Nigeria’s fuel subsidy conundrum


The concept of subsidies is neither inherently bad nor undesirable. In fact, it is a policy tool that’s often deployed to redistribute wealth and correct market failures. There are many examples of energy and food subsidies even in advanced economies.

In the case of Nigeria’s fuel subsidy regime however, the reverse is the case. Fuel subsidy continues to become a huge drain on Nigeria’s finances, making them both unsustainable and unreasonable.

There’s a school of thought that thinks the problem is fuel subsidy corruption and not fuel subsidy in itself, that doing away with fuel subsidy is akin to throwing away the baby with the bath water, and that government should tackle the corruption in the oil and gas sector instead of removing subsidies altogether and shifting the burden to the poor.

I once subscribed to that school of thought and I wish it were that simple.

Nigeria’s daily average PMS consumption is around 30 – 33 million liters daily. Interestingly, the NNPC pay subsidy claims on about 90-95 million liters. Simply stating, an excess subsidy payment on about 60 million liters, almost double our actual daily consumption, is unaccounted for.

But here is the catch: the average PMS price in West Africa hovers around 500 – 600 naira per liter. That means as there’s huge incentives in taking Nigeria’s PMS at 199 naira per liter across the border to Cameron, Niger, Benin or Chad, where you stand to make between 250 – 350 per liter, bar other expenses.

This creates enough rents for our marketers to smuggle cheap Nigeria’s oil to our neighbors and make super profit. This also partly explains why we pay subsidy claims to over 90 million liters when our daily consumption is little above 30 million liters.

This burgeoning fuel subsidy pie keeps exerting significant pressure on our finances. For many months, the NNPC has was unable to contribute a kobo to the federation account because proceeds from crude oil sales go into paying subsidies, leaving a huge void in the federation account and affecting the abilities of the FG and States to meet their financial obligations.

Last year alone, the government spent over 7 trillion naira in subsidies. This year, another 3.36 trillion was budgeted for the first half of 2023. Simply speaking, in the name of fuel subsidy, Nigeria is hemorrhaging its way towards fiscal collapse.

The question is, how do we deal with that? Some may argue the NNPC should pay only subsidy on our actual consumption (30 – 35 million liters), but oil marketers would still smuggle out whatever little they get to make bigger profit, creating scarcity at home.

It is also impossible to stop fuel smuggling as we lack the resources (both human and technological) to police our borders effectively. In fact, it would create another layer of corruption in the form of high cost of enforcement. As long as there are huge incentives for rent-seeking, economic actors will go to any length to game the system. The US, with all its advancement, is still struggling to curtail drug smuggling across its border.

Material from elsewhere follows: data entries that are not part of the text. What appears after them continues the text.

-- ==== Sys2Proof/Laws/Ops.lean ====
section
/-!
SUPPORT. Sys2Proof/Laws/Ops.lean: what each shared operation leaves unchanged, part by part.
-/
namespace Sys2Proof.Machine

section
variable (s : State) (t : Nat)
@[simp] theorem State.at_part : (s.at t).part = s.part := rfl
@[simp] theorem State.at_flash : (s.at t).flash = s.flash := rfl
@[simp] theorem State.at_aon : (s.at t).aon = s.aon := rfl
@[simp] theorem State.at_mgmt : (s.at t).mgmt = s.mgmt := rfl
@[simp] theorem State.at_pcie : (s.at t).pcie = s.pcie := rfl
@[simp] theorem State.at_mbx : (s.at t).mbx = s.mbx := rfl
@[simp] theorem State.at_rings : (s.at t).rings = s.rings := rfl
@[simp] theorem State.at_sessions : (s.at t).sessions = s.sessions := rfl
@[simp] theorem State.at_images : (s.at t).images = s.images := rfl
@[simp] theorem State.at_worlds : (s.at t).worlds = s.worlds := rfl
@[simp] theorem State.at_streams : (s.at t).streams = s.streams := rfl
@[simp] theorem State.at_clusters : (s.at t).clusters = s.clusters := rfl
@[simp] theorem State.at_stks : (s.at t).stks = s.stks := rfl
@[simp] theorem State.at_hub : (s.at t).hub = s.hub := rfl
@[simp] theorem State.at_frame : (s.at t).frame = s.frame := rfl
@[simp] theorem State.at_req : (s.at t).req = s.req := rfl
@[simp] theorem State.at_det : (s.at t).det = s.det := rfl
@[simp] theorem State.at_safety : (s.at t).safety = s.safety := rfl
@[simp] theorem State.at_boot : (s.at t).boot = s.boot := rfl
@[simp] theorem State.at_errors : (s.at t).errors = s.errors := rfl
@[simp] theorem State.at_fabric : (s.at t).fabric = s.fabric := rfl
@[simp] theorem State.at_farming : (s.at t).farming = s.farming := rfl
@[simp] theorem State.at_obs : (s.at t).obs = s.obs := rfl
@[simp] theorem State.at_host : (s.at t).host = s.host := rfl
@[simp] theorem State.at_hbm : (s.at t).hbm = s.hbm := rfl
@[simp] theorem State.at_sram : (s.at t).sram = s.sram := rfl
@[simp] theorem State.at_saves : (s.at t).saves = s.saves := rfl
@[simp] theorem State.at_free : (s.at t).free = s.free := rfl
@[simp] theorem State.at_pending : (s.at t).pending = s.pending := rfl
end

section
variable (s : State) (t : Nat)
@[simp] theorem State.atSsv_part : (s.atSsv t).part = s.part := rfl
@[simp] theorem State.atSsv_flash : (s.atSsv t).flash = s.flash := rfl
@[simp] theorem State.atSsv_aon : (s.atSsv t).aon = s.aon := rfl
@[simp] theorem State.atSsv_mgmt : (s.atSsv t).mgmt = s.mgmt := rfl
@[simp] theorem State.atSsv_time : (s.atSsv t).time = s.time := rfl
@[simp] theorem State.atSsv_pcie : (s.atSsv t).pcie = s.pcie := rfl
@[simp] theorem State.atSsv_mbx : (s.atSsv t).mbx = s.mbx := rfl
@[simp] theorem State.atSsv_rings : (s.atSsv t).rings = s.rings := rfl
@[simp] theorem State.atSsv_sessions : (s.atSsv t).sessions = s.sessions := rfl
@[simp] theorem State.atSsv_images : (s.atSsv t).images = s.images := rfl
@[simp] theorem State.atSsv_worlds : (s.atSsv t).worlds = s.worlds := rfl
@[simp] theorem State.atSsv_streams : (s.atSsv t).streams = s.streams := rfl
@[simp] theorem State.atSsv_clusters : (s.atSsv t).clusters = s.clusters := rfl
@[simp] theorem State.atSsv_stks : (s.atSsv t).stks = s.stks := rfl
@[simp] theorem State.atSsv_hub : (s.atSsv t).hub = s.hub := rfl
@[simp] theorem State.atSsv_frame : (s.atSsv t).frame = s.frame := rfl
@[simp] theorem State.atSsv_req : (s.atSsv t).req = s.req := rfl
@[simp] theorem State.atSsv_det : (s.atSsv t).det = s.det := rfl
@[simp] theorem State.atSsv_boot : (s.atSsv t).boot = s.boot := rfl
@[simp] theorem State.atSsv_errors : (s.atSsv t).errors = s.errors := rfl
@[simp] theorem State.atSsv_fabric : (s.atSsv t).fabric = s.fabric := rfl
@[simp] theorem State.atSsv_farming : (s.atSsv t).farming = s.farming := rfl
@[simp] theorem State.atSsv_obs : (s.atSsv t).obs = s.obs := rfl
@[simp] theorem State.atSsv_host : (s.atSsv t).host = s.host := rfl
@[simp] theorem State.atSsv_hbm : (s.atSsv t).hbm = s.hbm := rfl
@[simp] theorem State.atSsv_sram : (s.atSsv t).sram = s.sram := rfl
@[simp] theorem State.atSsv_saves : (s.atSsv t).saves = s.saves := rfl
@[simp] theorem State.atSsv_free : (s.atSsv t).free = s.free := rfl
@[simp] theorem State.atSsv_pending : (s.atSsv t).pending = s.pending := rfl
end

section
variable (s : State)
@[simp] theorem State.fresh_part : (s.fresh.2).part = s.part := rfl
@[simp] theorem State.fresh_flash : (s.fresh.2).flash = s.flash := rfl
@[simp] theorem State.fresh_aon : (s.fresh.2).aon = s.aon := rfl
@[simp] theorem State.fresh_mgmt : (s.fresh.2).mgmt = s.mgmt := rfl
@[simp] theorem State.fresh_time : (s.fresh.2).time = s.time := rfl
@[simp] theorem State.fresh_pcie : (s.fresh.2).pcie = s.pcie := rfl
@[simp] theorem State.fresh_mbx : (s.fresh.2).mbx = s.mbx := rfl
@[simp] theorem State.fresh_rings : (s.fresh.2).rings = s.rings := rfl
@[simp] theorem State.fresh_sessions : (s.fresh.2).sessions = s.sessions := rfl
@[simp] theorem State.fresh_images : (s.fresh.2).images = s.images := rfl
@[simp] theorem State.fresh_worlds : (s.fresh.2).worlds = s.worlds := rfl
@[simp] theorem State.fresh_streams : (s.fresh.2).streams = s.streams := rfl
@[simp] theorem State.fresh_clusters : (s.fresh.2).clusters = s.clusters := rfl
@[simp] theorem State.fresh_stks : (s.fresh.2).stks = s.stks := rfl
@[simp] theorem State.fresh_hub : (s.fresh.2).hub = s.hub := rfl
@[simp] theorem State.fresh_frame : (s.fresh.2).frame = s.frame := rfl
@[simp] theorem State.fresh_req : (s.fresh.2).req = s.req := rfl
@[simp] theorem State.fresh_det : (s.fresh.2).det = s.det := rfl
@[simp] theorem State.fresh_safety : (s.fresh.2).safety = s.safety := rfl
@[simp] theorem State.fresh_boot : (s.fresh.2).boot = s.boot := rfl
@[simp] theorem State.fresh_errors : (s.fresh.2).errors = s.errors := rfl
@[simp] theorem State.fresh_fabric : (s.fresh.2).fabric = s.fabric := rfl
@[simp] theorem State.fresh_farming : (s.fresh.2).farming = s.farming := rfl
@[simp] theorem State.fresh_obs : (s.fresh.2).obs = s.obs := rfl
@[simp] theorem State.fresh_host : (s.fresh.2).host = s.host := rfl
@[simp] theorem State.fresh_hbm : (s.fresh.2).hbm = s.hbm := rfl
@[simp] theorem State.fresh_sram : (s.fresh.2).sram = s.sram := rfl
@[simp] theorem State.fresh_saves : (s.fresh.2).saves = s.saves := rfl
@[simp] theorem State.fresh_pending : (s.fresh.2).pending = s.pending := rfl
end

section
variable (i k : Nat) (s : State)
@[simp] theorem State.bumpHub_part : (s.bumpHub i k).part = s.part := rfl
@[simp] theorem State.bumpHub_flash : (s.bumpHub i k).flash = s.flash := rfl
@[simp] theorem State.bumpHub_aon : (s.bumpHub i k).aon = s.aon := rfl
@[simp] theorem State.bumpHub_mgmt : (s.bumpHub i k).mgmt = s.mgmt := rfl
@[simp] theorem State.bumpHub_time : (s.bumpHub i k).time = s.time := rfl
@[simp] theorem State.bumpHub_pcie : (s.bumpHub i k).pcie = s.pcie := rfl
@[simp] theorem State.bumpHub_mbx : (s.bumpHub i k).mbx = s.mbx := rfl
@[simp] theorem State.bumpHub_rings : (s.bumpHub i k).rings = s.rings := rfl
@[simp] theorem State.bumpHub_sessions : (s.bumpHub i k).sessions = s.sessions := rfl
@[simp] theorem State.bumpHub_images : (s.bumpHub i k).images = s.images := rfl
@[simp] theorem State.bumpHub_worlds : (s.bumpHub i k).worlds = s.worlds := rfl
@[simp] theorem State.bumpHub_streams : (s.bumpHub i k).streams = s.streams := rfl
@[simp] theorem State.bumpHub_clusters : (s.bumpHub i k).clusters = s.clusters := rfl
@[simp] theorem State.bumpHub_stks : (s.bumpHub i k).stks = s.stks := rfl
@[simp] theorem State.bumpHub_frame : (s.bumpHub i k).frame = s.frame := rfl
@[simp] theorem State.bumpHub_req : (s.bumpHub i k).req = s.req := rfl
@[simp] theorem State.bumpHub_det : (s.bumpHub i k).det = s.det := rfl
@[simp] theorem State.bumpHub_safety : (s.bumpHub i k).safety = s.safety := rfl
@[simp] theorem State.bumpHub_boot : (s.bumpHub i k).boot = s.boot := rfl
@[simp] theorem State.bumpHub_errors : (s.bumpHub i k).errors = s.errors := rfl
@[simp] theorem State.bumpHub_fabric : (s.bumpHub i k).fabric = s.fabric := rfl
@[simp] theorem State.bumpHub_farming : (s.bumpHub i k).farming = s.farming := rfl
@[simp] theorem State.bumpHub_obs : (s.bumpHub i k).obs = s.obs := rfl
@[simp] theorem State.bumpHub_host : (s.bumpHub i k).host = s.host := rfl
@[simp] theorem State.bumpHub_hbm : (s.bumpHub i k).hbm = s.hbm := rfl
@[simp] theorem State.bumpHub_sram : (s.bumpHub i k).sram = s.sram := rfl
@[simp] theorem State.bumpHub_saves : (s.bumpHub i k).saves = s.saves := rfl
@[simp] theorem State.bumpHub_free : (s.bumpHub i k).free = s.free := rfl
@[simp] theorem State.bumpHub_pending : (s.bumpHub i k).pending = s.pending := rfl
end

section
variable (p i k : Nat) (s : State)
@[simp] theorem State.bumpCl_part : (s.bumpCl p i k).part = s.part := rfl
@[simp] theorem State.bumpCl_flash : (s.bumpCl p i k).flash = s.flash := rfl
@[simp] theorem State.bumpCl_aon : (s.bumpCl p i k).aon = s.aon := rfl
@[simp] theorem State.bumpCl_mgmt : (s.bumpCl p i k).mgmt = s.mgmt := rfl
@[simp] theorem State.bumpCl_time : (s.bumpCl p i k).time = s.time := rfl
@[simp] theorem State.bumpCl_pcie : (s.bumpCl p i k).pcie = s.pcie := rfl
@[simp] theorem State.bumpCl_mbx : (s.bumpCl p i k).mbx = s.mbx := rfl
@[simp] theorem State.bumpCl_rings : (s.bumpCl p i k).rings = s.rings := rfl
@[simp] theorem State.bumpCl_sessions : (s.bumpCl p i k).sessions = s.sessions := rfl
@[simp] theorem State.bumpCl_images : (s.bumpCl p i k).images = s.images := rfl
@[simp] theorem State.bumpCl_worlds : (s.bumpCl p i k).worlds = s.worlds := rfl
@[simp] theorem State.bumpCl_streams : (s.bumpCl p i k).streams = s.streams := rfl
@[simp] theorem State.bumpCl_stks : (s.bumpCl p i k).stks = s.stks := rfl
@[simp] theorem State.bumpCl_hub : (s.bumpCl p i k).hub = s.hub := rfl
@[simp] theorem State.bumpCl_frame : (s.bumpCl p i k).frame = s.frame := rfl
@[simp] theorem State.bumpCl_req : (s.bumpCl p i k).req = s.req := rfl
@[simp] theorem State.bumpCl_det : (s.bumpCl p i k).det = s.det := rfl
@[simp] theorem State.bumpCl_safety : (s.bumpCl p i k).safety = s.safety := rfl
@[simp] theorem State.bumpCl_boot : (s.bumpCl p i k).boot = s.boot := rfl
@[simp] theorem State.bumpCl_errors : (s.bumpCl p i k).errors = s.errors := rfl
@[simp] theorem State.bumpCl_fabric : (s.bumpCl p i k).fabric = s.fabric := rfl
@[simp] theorem State.bumpCl_farming : (s.bumpCl p i k).farming = s.farming := rfl
@[simp] theorem State.bumpCl_obs : (s.bumpCl p i k).obs = s.obs := rfl
@[simp] theorem State.bumpCl_host : (s.bumpCl p i k).host = s.host := rfl
@[simp] theorem State.bumpCl_hbm : (s.bumpCl p i k).hbm = s.hbm := rfl
@[simp] theorem State.bumpCl_sram : (s.bumpCl p i k).sram = s.sram := rfl
@[simp] theorem State.bumpCl_saves : (s.bumpCl p i k).saves = s.saves := rfl
@[simp] theorem State.bumpCl_free : (s.bumpCl p i k).free = s.free := rfl
@[simp] theorem State.bumpCl_pending : (s.bumpCl p i k).pending = s.pending := rfl
end

section
variable (p i k : Nat) (s : State)
@[simp] theorem State.bumpStk_part : (s.bumpStk p i k).part = s.part := rfl
@[simp] theorem State.bumpStk_flash : (s.bumpStk p i k).flash = s.flash := rfl
@[simp] theorem State.bumpStk_aon : (s.bumpStk p i k).aon = s.aon := rfl
@[simp] theorem State.bumpStk_mgmt : (s.bumpStk p i k).mgmt = s.mgmt := rfl
@[simp] theorem State.bumpStk_time : (s.bumpStk p i k).time = s.time := rfl
@[simp] theorem State.bumpStk_pcie : (s.bumpStk p i k).pcie = s.pcie := rfl
@[simp] theorem State.bumpStk_mbx : (s.bumpStk p i k).mbx = s.mbx := rfl
@[simp] theorem State.bumpStk_rings : (s.bumpStk p i k).rings = s.rings := rfl
@[simp] theorem State.bumpStk_sessions : (s.bumpStk p i k).sessions = s.sessions := rfl
@[simp] theorem State.bumpStk_images : (s.bumpStk p i k).images = s.images := rfl
@[simp] theorem State.bumpStk_worlds : (s.bumpStk p i k).worlds = s.worlds := rfl
@[simp] theorem State.bumpStk_streams : (s.bumpStk p i k).streams = s.streams := rfl
@[simp] theorem State.bumpStk_clusters : (s.bumpStk p i k).clusters = s.clusters := rfl
@[simp] theorem State.bumpStk_hub : (s.bumpStk p i k).hub = s.hub := rfl
@[simp] theorem State.bumpStk_frame : (s.bumpStk p i k).frame = s.frame := rfl
@[simp] theorem State.bumpStk_req : (s.bumpStk p i k).req = s.req := rfl
@[simp] theorem State.bumpStk_det : (s.bumpStk p i k).det = s.det := rfl
@[simp] theorem State.bumpStk_safety : (s.bumpStk p i k).safety = s.safety := rfl
@[simp] theorem State.bumpStk_boot : (s.bumpStk p i k).boot = s.boot := rfl
@[simp] theorem State.bumpStk_errors : (s.bumpStk p i k).errors = s.errors := rfl
@[simp] theorem State.bumpStk_fabric : (s.bumpStk p i k).fabric = s.fabric := rfl
@[simp] theorem State.bumpStk_farming : (s.bumpStk p i k).farming = s.farming := rfl
@[simp] theorem State.bumpStk_obs : (s.bumpStk p i k).obs = s.obs := rfl
@[simp] theorem State.bumpStk_host : (s.bumpStk p i k).host = s.host := rfl
@[simp] theorem State.bumpStk_hbm : (s.bumpStk p i k).hbm = s.hbm := rfl
@[simp] theorem State.bumpStk_sram : (s.bumpStk p i k).sram = s.sram := rfl
@[simp] theorem State.bumpStk_saves : (s.bumpStk p i k).saves = s.saves := rfl
@[simp] theorem State.bumpStk_free : (s.bumpStk p i k).free = s.free := rfl
@[simp] theorem State.bumpStk_pending : (s.bumpStk p i k).pending = s.pending := rfl
end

Make no mistake, fuel subsidies benefit the poor and its removal will have devastating consequences on poor people. The argument that it benefits the rich more than the poor is misleading because it mischievously ignores the per capita effect of fuel subsidy using the purchasing power of the two income groups.

A person on a 30,000 minimum wage consuming 20 liters per month still gains more through fuel subsidies (per purchasing power) than a rich man consuming 200 liters per month. Therefore, there’s equity justification for fuel subsidies as it is one of the only few ways that ordinary Nigerians directly benefit from the government even if the upper class gains more on aggregate.

The major dilemma in economic policy is the trade-off between equity and efficiency. Allowing subsidies to remain serve equity (by helping the poor with below market-rate energy cost) and harms efficiency (by increasing waste, corruption and fraud). The solution is, if the efficiency gain is greater than equity loss, then subsidy should go. Likewise, if the equity loss is greater than efficiency gain, then subsidies should remain.

The truth is, it is a lot harder than economics 101 because it touches on the foundations of politics, public trust and public interests. Ordinary Nigerians May understand the economic reasoning, but they don’t trust that the government would make honest use of the subsidy savings. They want to see the ruling class making similar sacrifices instead of always asking ordinary Nigerians to accept subsidy cuts, more taxes and other austerity measures.

Interestingly, all the 3 leading candidates (Tinubu, Atiku and Obi) have campaigned on the promise of subsidy removal. Nigerians minds have been prepared against subsidy removal. What has no been prepared is however Nigerian pockets. And here’s where I have problem with the drastic measure.

Government should lay out its plans for wage increase, some tax cuts, cuts in government overheads, investment in subsidised public transport, and other palliative measures that would help cushion some of the effects of subsidy removal.

Nigerians need to be told what to expect from the policy measure. How much are we going to save? How much is going to the FG and States, so that citizens can keep track of those promises and hold their elected leaders at both federal and state levels accountable.

Whichever way it goes, this is one bold policy move that’s going to define the Tinubu presidency.

Ahmed Musa Husaini writes from Abuja.